I tried charging the top plate of the capacitor to V1 and then charged the bottom plate of the capacitor to V2. but the value of the voltage across the capacitor is not V1-V2, how can we do this?
Basically I want to perform subtraction of 2 voltages, with a simple circuit which does not consume much power and area
This is standard technique and quite a good way to subtract voltages, as long as they are static/slow moving.
You use analog switches to first connect your capacitor between V1 and V2, now VCAP = V1-V2. Then you switch the capacitor to ground. Now you have V1-V2 referenced to ground. C2 holds the voltage on the output, while the capacitor is sampling. It takes some cycles for the voltages to reach equilibrium.
It is really useful if you are using an ADC in a micro, your ADC can sample the voltage when you switch to single ended, and your micro can control the switches. (C2 is not needed)
This has a lower parts count and low supply current, and lower cost than differential amplifiers. Matched resistors are not needed. It can also have far better balance/common mode performance than a simple opamp differential arrangement.
CD4053 can be used for voltages up to 18V, and 74HC4053 for voltages up to 6V (and both will work with -ve voltages) Other analog switches allow higher voltages, and you can use discrete fets, or opto-fets to do this at hundreds of volts.
simulate this circuit – Schematic created using CircuitLab
This technique is also very good with tiny input voltages, e.g thermocouples, as you can use an AC amplifier to eliminate drift and offset. e.g here we use an LM358 (filthy cheap, big offset and drift) to measure thermocouple voltages, in the presence of a large offset V2. Even though the gain is 1000, the offset is only uV at the input. This can be subtracted by the micro.
Or (this depends a bit on the application and so on) use a differential amp. Can the two voltages share the same reference?
simulate this circuit – Schematic created using CircuitLab
You might need buffering, and the time constants could be tweaked, but you get the idea.
The problem with your idea with sequential charging is this: you will charge your capacitor to +5v.

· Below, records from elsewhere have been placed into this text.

/-- Write one completion entry on a queue (R339, R342, R343). -/
def State.writeCqe (s : State) (q : Nat) (tag : Word) (status cause : Nat) (notify : Bool) (result : DWord) : State :=
  let x := s.queue q
  let bs := cqeBytes tag status cause x.phase result
  let addr := x.cqAddr.toNat + 16 * x.cqTail
  let step := fun (s : State) => s.modQueue q (fun y =>
    if y.cqTail + 1 = y.cqSize then { y with cqTail := 0, phase := !y.phase } else { y with cqTail := y.cqTail + 1 })
  if 4096 ≤ q then
    let r := s.issueOp (coreParty 0 (s.batchCore x.turf)).toNat x.turf 0x02 0 0 16 (BitVec.ofNat 64 addr) 0 none bs false 5
      (if notify then x.partnerCtr.toNat else 0)
    step r.1
  else if x.cqMod then
    match s.resolve addr with
    | some (.site m off) =>
      if mayReach x.turf (siteOwner s.turfMap m (off / 2 ^ 30)) && !s.retainedAt m off then
        let s := step (s.storeSite m off bs false)
        if notify && x.vecEn then s.msix x.port x.vector else s
      else s.modQueue q (fun y => { y with state := if y.state = .opened then .error else y.state, cause := 4 })
    | _ => s.modQueue q (fun y => { y with state := if y.state = .opened then .error else y.state, cause := 4 })
  else
    let s := step { s with hostMem := memWrite s.hostMem (hostKey x.port addr) bs }
    if notify && x.vecEn then s.msix x.port x.vector else s

/-- The accepted command in a slot of a queue. -/
def State.acceptedAt (s : State) (q slot : Nat) : Option Accepted :=
  s.accepted.find? (fun a => a.q == q && a.slot == slot)

/-- Change an accepted command. -/
def State.modAccepted (s : State) (q slot : Nat) (f : Accepted → Accepted) : State :=
  { s with accepted := s.accepted.map (fun a => if a.q = q ∧ a.slot = slot then f a else a) }

/-- Whether a command is recorded in the last-operation record (R350). -/
def isRecorded (w : BitVec 512) : Bool :=
  sqProtected w || sqOpcode w == 0x0403 || sqOpcode w == 0x0900 || sqOpcode w == 0x0901

/-- Complete an accepted command: entry, record and reservation (R340, R342, R350). -/
def State.completeCore (s : State) (a : Accepted) (status cause : Nat) (result : DWord) : State :=
  let s := { s with accepted := s.accepted.filter (fun b => !(b.q == a.q && b.slot == a.slot)) }
  let s := if (s.queue a.q).writes then s.writeCqe a.q (sqTag a.entry) status cause (sqNotify a.entry) result else s
  let s := s.modQueue a.q (fun x => { x with reserved := x.reserved - 1 })
  if isRecorded a.entry && s.bu.record == some (sqOpcode a.entry, a.q, sqTag a.entry)
  then { s with bu := { s.bu with record := none } } else s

It is now positively charged in regard to your own convention. However, when you will start the negative charge to do your subtraction, the capacitor will be charge from +5v to let's say -3 volts over some period of time. It will simply swing. Now you could stop the negative charge process at the specific time that you wanted (say +2 volts), but you're not doing a reliable subtraction, you're simply guess working.
To solve this, I propose two ways (there are many more!) One is dead simple and the other is a bit more fancy to get you going further.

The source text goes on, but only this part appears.